If a line in the records below contains "foldl", copy that line.

→ **Records contained in a dataset**:
----

/-- Settles O15: both are SEND_BYTE, which leaves RS at `isData`. -/
theorem sendCommandAndSendDataFixIsData : Obligations.SendCommandAndSendDataFixIsData := by
  unfold Obligations.SendCommandAndSendDataFixIsData
  intro s value
  refine ⟨rfl, rfl, exec_sendCommand value s, exec_sendData value s, fun h hs => ⟨?_, ?_, ?_⟩⟩
  · intro hq
    rw [exec_sendCommand, exec_sendByte_of_quiet hs hq]
  · intro hq
    rw [exec_sendData, exec_sendByte_of_quiet hs hq]
  · intro hd _
    exact ⟨level_rs_sendByte s.config hd value false s.pins, level_rs_sendByte s.config hd value true s.pins⟩

/-! ## How many events (R111, R120, R160) -/

section Counts

variable {P : Type} (c : Config) (h : Handle P)

@[simp] theorem length_pulseEnable : (pulseEnable c h).length = 6 := rfl

@[simp] theorem length_transmitNibble (v : Nibble) : (transmitNibble c h v).length = 10 := rfl

@[simp] theorem length_sendByte (value : Byte) (isData : Bool) :
    (sendByte c h value isData).length = 21 := by
  simp [sendByte]

@[simp] theorem length_sendCommand (value : Byte) : (sendCommand c h value).length = 21 :=
  length_sendByte c h value false

@[simp] theorem length_sendData (value : Byte) : (sendData c h value).length = 21 :=
  length_sendByte c h value true

@[simp] theorem length_clearEvents : (clearEvents c h).length = 43 := by simp [clearEvents]

@[simp] theorem length_setCursorEvents (row column : Byte) :
    (setCursorEvents row column c h).length = 21 := length_sendCommand c h _

/-- 21 events per character. -/
@[simp] theorem length_printEvents (text : List Byte) :
    (printEvents text c h).length = 21 * text.length := by
  simp [printEvents, List.length_flatMap, Nat.mul_comm]

@[simp] theorem length_printGlyphEvents (code : Byte) : (printGlyphEvents code c h).length = 21 :=
  length_sendData c h code

@[simp] theorem length_rows (b : Bitmap) : b.rows.length = 8 := rfl

/-- The slot's address, the eight rows as a text of eight characters, the closing address. -/
@[simp] theorem length_createGlyphEvents (index : Byte) (b : Bitmap) :
    (createGlyphEvents index b c h).length = 210 := by
  have hrows : (b.rows.flatMap (sendData c h)).length = 168 := length_printEvents c h b.rows
  simp [createGlyphEvents, hrows]

/-- The transitions T1 to T8 of R121, one summand each. -/
@[simp] theorem length_initEvents : (initEvents c h).length = 158 := by
  have hinit : (initEvents c h).length = 9 + 33 + 10 + 21 + 21 + 43 + 21 + 0 := by
    simp [initEvents, initPhases, initStep1, initStep3]
  exact hinit

end Counts

/-- Settles O54. -/
theorem eventCounts : Obligations.EventCounts :=
  fun c h => ⟨length_pulseEnable c h, length_transmitNibble c h, length_sendByte c h, length_initEvents c h,
    length_clearEvents c h, length_setCursorEvents c h, length_printEvents c h, length_printGlyphEvents c h,
    length_createGlyphEvents c h⟩

end Sys2Proof.Machine

/-! # Initialization (R120 to R136) -/

namespace Sys2Proof.Machine

/-! ## The operation as a whole (R120, R122) -/

/-- An accepted INIT in which no provider fails writes the handle, emits its events and ends in `Ready`. -/
theorem exec_init_of_quiet {s : State} {h : Handle} (hs : s.acceptsInit h)
    (hq : s.quiet (initEvents s.config h)) :
    exec (.init h.rs h.en h.d4 h.d5 h.d6 h.d7) s = .next { s with
      handle := some h
      seq := .ready
      trace := s.trace ++ initEvents s.config h
      pins := s.pins.applyAll (initEvents s.config h) } := by
  rw [exec, execInit, initOperation_of_quiet hs hq, State.emitted]

/-- Settles O19: the events written out are INIT's own, its clear step (R129) the two commands of CLEAR. -/
theorem initRunsTheWholeHandshake : Obligations.InitRunsTheWholeHandshake := by
  unfold Obligations.InitRunsTheWholeHandshake
  intro s rs en d4 d5 d6 d7 h c es hs hq
  have hes : initEvents c h = es := by
    simp only [es, initEvents_eq, initHandshake, initCommands, initStep1, initStep3, clearEvents,
      ddramByte_zero, h, List.append_assoc]
  rw [← hes] at hq ⊢
  exact ⟨length_initEvents c h, exec_init_of_quiet hs hq⟩

/-! ## The pins INIT leaves behind (R29, R131) -/

section DataPins

variable {P : Type} [DecidableEq P] [LT P] [DecidableLT P] {h : Handle P}

/-- A pin stands as it was last driven. -/
theorem Pins.level_applyAll_of_last_drive {post : List (Event P)} {q : P}
    (hpost : ∀ e ∈ post, e.pin ≠ some q) (pre : List (Event P)) (b : Bool) (ps : Pins P) :
    ((ps.applyAll (pre ++ drive q b :: post)).get q).level = if b then .high else .low := by
  rw [Pins.applyAll_append, Pins.applyAll_cons, Pins.get_applyAll_of_pin_ne hpost,
    Pins.level_apply_drive]

/-- TRANSMIT_NIBBLE leaves its bits on the data pins (R45, R102). -/
theorem level_data_transmitNibble (c : Config) (hd : h.distinct) (v : Nibble) (ps : Pins P) :
    let level (q : P) := ((ps.applyAll (transmitNibble c h v)).get q).level
    level h.d4 = (if v.getLsbD 0 then .high else .low) ∧
      level h.d5 = (if v.getLsbD 1 then .high else .low) ∧
      level h.d6 = (if v.getLsbD 2 then .high else .low) ∧
      level h.d7 = (if v.getLsbD 3 then .high else .low) := by
  have hne := Handle.en_not_data hd
  simp only [Handle.distinct, Handle.pins, List.nodup_cons, List.mem_cons, List.not_mem_nil, or_false,
    not_or] at hd hne
  obtain ⟨-, -, ⟨h45, h46, h47⟩, ⟨h56, h57⟩, h67, -⟩ := hd
  obtain ⟨-, he4, he5, he6, he7⟩ := hne
  refine ⟨Pins.level_applyAll_of_last_drive ?_ [] _ ps,
    Pins.level_applyAll_of_last_drive ?_ [drive h.d4 (v.getLsbD 0)] _ ps,
    Pins.level_applyAll_of_last_drive ?_ [drive h.d4 (v.getLsbD 0), drive h.d5 (v.getLsbD 1)] _ ps,
    Pins.level_applyAll_of_last_drive ?_
      [drive h.d4 (v.getLsbD 0), drive h.d5 (v.getLsbD 1), drive h.d6 (v.getLsbD 2)] _ ps⟩
  · simp [pulseEnable, he4, Ne.symm h45, Ne.symm h46, Ne.symm h47]
  · simp [pulseEnable, he5, Ne.symm h56, Ne.symm h57]
  · simp [pulseEnable, he6, Ne.symm h67]
  · simp [pulseEnable, he7]
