-- ==== Sys2Proof/Word.lean ====
section
/-! DEFINITION. The word types of B2G (00_scope.md R7, R8): bytes, 64-bit words and fixed arrays of words. -/

namespace Sys2Proof

/-- One byte of a message or digest (R10). -/
abbrev Byte := BitVec 8

/-- The block's word: 64 bits, unsigned (R7). `+` and `*` wrap modulo 2^64 (R9). -/
abbrev Word := BitVec 64

/-- A register array or buffer of `n` words (10_state.md R21: each is addressed by a fixed index). -/
abbrev Words (n : Nat) := Vector Word n

/-- R9: `ALL_ONES`. -/
def allOnes : Word := 0xFFFFFFFFFFFFFFFF#64

/-- `n` words, all 0: the Zero block of the glossary, and every buffer's reset value (R40). -/
def zeroWords (n : Nat) : Words n := Vector.replicate n 0#64

end Sys2Proof
end

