-- ==== Sys2Proof/Machine/Flags.lean ====
section
/-! DEFINITION. The status register, the interrupt bits and the digest view, each computed from the state
(10_state.md R26, R33, R38; 60_exceptions.md R170, R185). The block has no arithmetic flags (R22). -/

namespace Sys2Proof.Machine

/-- 60_exceptions.md R170, column code. -/
def ErrCode.bits : ErrCode → BitVec 4
  | .eNone => 0#4
  | .eOpcode => 1#4
  | .eRsvd => 2#4
  | .eNn => 3#4
  | .eLen => 4#4
  | .eSeq => 5#4
  | .eCount => 6#4

/-- 10_state.md R28: 0 IDLE, 1 ABSORB, 2 FINAL. -/
def HState.bits : HState → BitVec 2
  | .idle => 0#2
  | .absorb => 1#2
  | .final => 2#2

/-- R26: the STATUS register; reserved bits read 0. -/
def State.statusWord (s : State) : Word :=
  0#41 ++ s.nn ++ 0#6 ++ s.hstate.bits ++ s.errcode.bits ++ 0#2 ++ BitVec.ofBool s.err ++ BitVec.ofBool s.busy

/-- R33: the digest registers, masked to NN bytes, and 0 unless HSTATE = FINAL. -/
def State.dig (s : State) (i : Fin 8) : Word :=
  match s.hstate with
  | .final => keepBytes (8 * i.val) s.nn.toNat s.h[i]
  | .idle => 0#64
  | .absorb => 0#64

/-- R33 and 40_blake2b.md R106: `bytes(DIG[0..7])[0..NN−1]`. -/
def State.digest (s : State) : List Byte := (bytesOf (Vector.ofFn s.dig)).take s.nn.toNat

/-- 60_exceptions.md R174: DONE is set by a completion. -/
def setDone (p : BitVec 2) : BitVec 2 := p ||| 1#2

/-- R172: ERRP is set by a rejection. -/
def setErrp (p : BitVec 2) : BitVec 2 := p ||| 2#2

/-- 20_memory.md R57: a write of `v` to IRQ_PEND clears each bit in 1:0 that `v` has as 1. -/
def clearPend (p : BitVec 2) (v : Word) : BitVec 2 := p &&& ~~~(v.extractLsb' 0 2)

/-- R185: the interrupt output, a level, a function of the state. -/
def State.irq (s : State) : Bool :=
  (s.irqPend.getLsbD 0 && s.irqEn.getLsbD 0) || (s.irqPend.getLsbD 1 && s.irqEn.getLsbD 1)

end Sys2Proof.Machine
end

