-- ==== Sys2Proof/Machine/Blake2b.lean ====
section
/-! DEFINITION. BLAKE2b (40_blake2b.md): the functions of R100 to R107 and the commands INIT64, INITV, BLOCK and LAST
(R110 to R113). -/

namespace Sys2Proof.Machine

/-- R100: the initialisation vector. -/
def iv : Words 8 :=
  #v[0x6A09E667F3BCC908#64, 0xBB67AE8584CAA73B#64, 0x3C6EF372FE94F82B#64, 0xA54FF53A5F1D36F1#64,
     0x510E527FADE682D1#64, 0x9B05688C2B3E6C1F#64, 0x1F83D9ABFB41BD6B#64, 0x5BE0CD19137E2179#64]

/-- R101: the message schedule, ten rows. -/
def sigma : Vector (Vector (Fin 16) 16) 10 :=
  #v[#v[0, 1, 2, 3, 4, 5, 6, 7, 8, 9, 10, 11, 12, 13, 14, 15],
     #v[14, 10, 4, 8, 9, 15, 13, 6, 1, 12, 0, 2, 11, 7, 5, 3],
     #v[11, 8, 12, 0, 5, 2, 15, 13, 10, 14, 3, 6, 7, 1, 9, 4],
     #v[7, 9, 3, 1, 13, 12, 11, 14, 2, 6, 5, 10, 4, 0, 15, 8],
     #v[9, 0, 5, 7, 2, 4, 10, 15, 14, 1, 11, 12, 6, 8, 3, 13],
     #v[2, 12, 6, 10, 0, 11, 8, 3, 4, 13, 7, 5, 15, 14, 1, 9],
     #v[12, 5, 1, 15, 14, 13, 4, 10, 0, 7, 6, 3, 9, 2, 8, 11],
     #v[13, 11, 7, 14, 12, 1, 3, 9, 5, 0, 15, 4, 8, 6, 2, 10],
     #v[6, 15, 14, 9, 11, 3, 0, 8, 12, 2, 13, 7, 1, 4, 10, 5],
     #v[10, 2, 8, 4, 7, 6, 1, 5, 15, 11, 9, 14, 3, 12, 13, 0]]

/-- R101: round r uses row r mod 10. -/
def sigmaRow (r : Nat) : Vector (Fin 16) 16 := sigma[r % 10]'(Nat.mod_lt r (by decide))

/-- R102: the four work-vector places of one step. -/
structure Quad where
  a : Fin 16
  b : Fin 16
  c : Fin 16
  d : Fin 16
  deriving DecidableEq, Repr

/-- R102: the eight steps, four on columns and four on diagonals; R142 uses the same eight. -/
def quads : Vector Quad 8 :=
  #v[⟨0, 4, 8, 12⟩, ⟨1, 5, 9, 13⟩, ⟨2, 6, 10, 14⟩, ⟨3, 7, 11, 15⟩,
     ⟨0, 5, 10, 15⟩, ⟨1, 6, 11, 12⟩, ⟨2, 7, 8, 13⟩, ⟨3, 4, 9, 14⟩]

/-- R103: the mixing function MIX with message words x and y. -/
def mix (v : Words 16) (q : Quad) (x y : Word) : Words 16 :=
  let v := v.set q.a (v[q.a] + v[q.b] + x)
  let v := v.set q.d (rotr (v[q.d] ^^^ v[q.a]) 32)
  let v := v.set q.c (v[q.c] + v[q.d])
  let v := v.set q.b (rotr (v[q.b] ^^^ v[q.c]) 24)
  let v := v.set q.a (v[q.a] + v[q.b] + y)
  let v := v.set q.d (rotr (v[q.d] ^^^ v[q.a]) 16)
  let v := v.set q.c (v[q.c] + v[q.d])
  v.set q.b (rotr (v[q.b] ^^^ v[q.c]) 63)

/-- R104, loop body: step k of round r takes the message words 2k and 2k+1 of the round's row. -/
def roundStep (m : Words 16) (r : Nat) (v : Words 16) (k : Fin 8) : Words 16 :=
  let s := sigmaRow r
  mix v quads[k] m[s[2 * k.val]] m[s[2 * k.val + 1]]

/-- R104: round r, the eight steps in order. -/
def roundF (m : Words 16) (v : Words 16) (r : Nat) : Words 16 := (List.finRange 8).foldl (roundStep m r) v

/-- R104: the work vector before the first round. The counter's high half is 0 (R108), so v[13] stays. -/
def workInit (h : Words 8) (t : Word) (f : Bool) : Words 16 :=
  let v : Words 16 := Vector.ofFn fun i => if hi : i.val < 8 then h[i.val] else iv[i.val - 8]
  let v := v.set 12 (v[12] ^^^ t)
  if f then v.set 14 (v[14] ^^^ allOnes) else v

/-- R104: the work vector after the twelve rounds. -/
def workRounds (h : Words 8) (m : Words 16) (t : Word) (f : Bool) : Words 16 :=
  (List.range 12).foldl (roundF m) (workInit h t f)

/-- R104, last loop: h'[i] = h[i] ^ v[i] ^ v[i+8]. -/
def foldWork (h : Words 8) (v : Words 16) : Words 8 :=
  Vector.ofFn fun i => h[i] ^^^ v[i.val] ^^^ v[i.val + 8]

/-- R104: the compression F. -/
def compress (h : Words 8) (m : Words 16) (t : Word) (f : Bool) : Words 8 :=
  foldWork h (workRounds h m t f)

/-- R105: the initial chaining value for digest length nn. -/
def hinit (nn : BitVec 7) : Words 8 := iv.set 0 (iv[0] ^^^ 0x0000000001010000#64 ^^^ nn.setWidth 64)

/-- R107: the final block, every byte at index len or above replaced by 0. -/
def pad (m : Words 16) (len : Nat) : Words 16 := Vector.ofFn fun i => keepBytes (8 * i.val) len m[i]

/-- R110, R111: a hash with an nn-byte digest begins. -/
def initEffect (nn : BitVec 7) (s : State) : State :=
  { s with h := hinit nn, t := 0#64, nn := nn, hstate := .absorb }

/-- R112: BLOCK. The hidden work vector is left as the rounds leave it (R39, R104; log 6). -/
def blockEffect (s : State) : State :=
  let t := s.t + 128#64
  { s with
    t := t
    h := compress s.h s.m t false
    work := { s.work with v := workRounds s.h s.m t false } }

/-- R113: LAST. -/
def lastEffect (len : BitVec 8) (s : State) : State :=
  let t := s.t + len.setWidth 64
  let m := pad s.m len.toNat
  { s with
    t := t
    h := compress s.h m t true
    hstate := .final
    work := { s.work with v := workRounds s.h m t true } }

/-- R110: INIT64. -/
def execInit64 (s : State) : Host.Outcome State Fault Refusal := runCommand .init64 (initEffect 64#7) s

/-- R111: INITV nn. -/
def execInitv (nn : BitVec 8) (s : State) : Host.Outcome State Fault Refusal :=
  runCommand (.initv nn) (initEffect (nn.setWidth 7)) s

/-- R112: BLOCK. -/
def execBlock (s : State) : Host.Outcome State Fault Refusal := runCommand .block blockEffect s

/-- R113: LAST len. -/
def execLast (len : BitVec 8) (s : State) : Host.Outcome State Fault Refusal :=
  runCommand (.last len) (lastEffect len) s

end Sys2Proof.Machine
end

----

→ **Your response**:
def roundF (m : Words 16) (v : Words 16) (r : Nat) : Words 16 := (List.finRange 8).foldl (roundStep m r) v
  (List.range 12).foldl (roundF m) (workInit h t f)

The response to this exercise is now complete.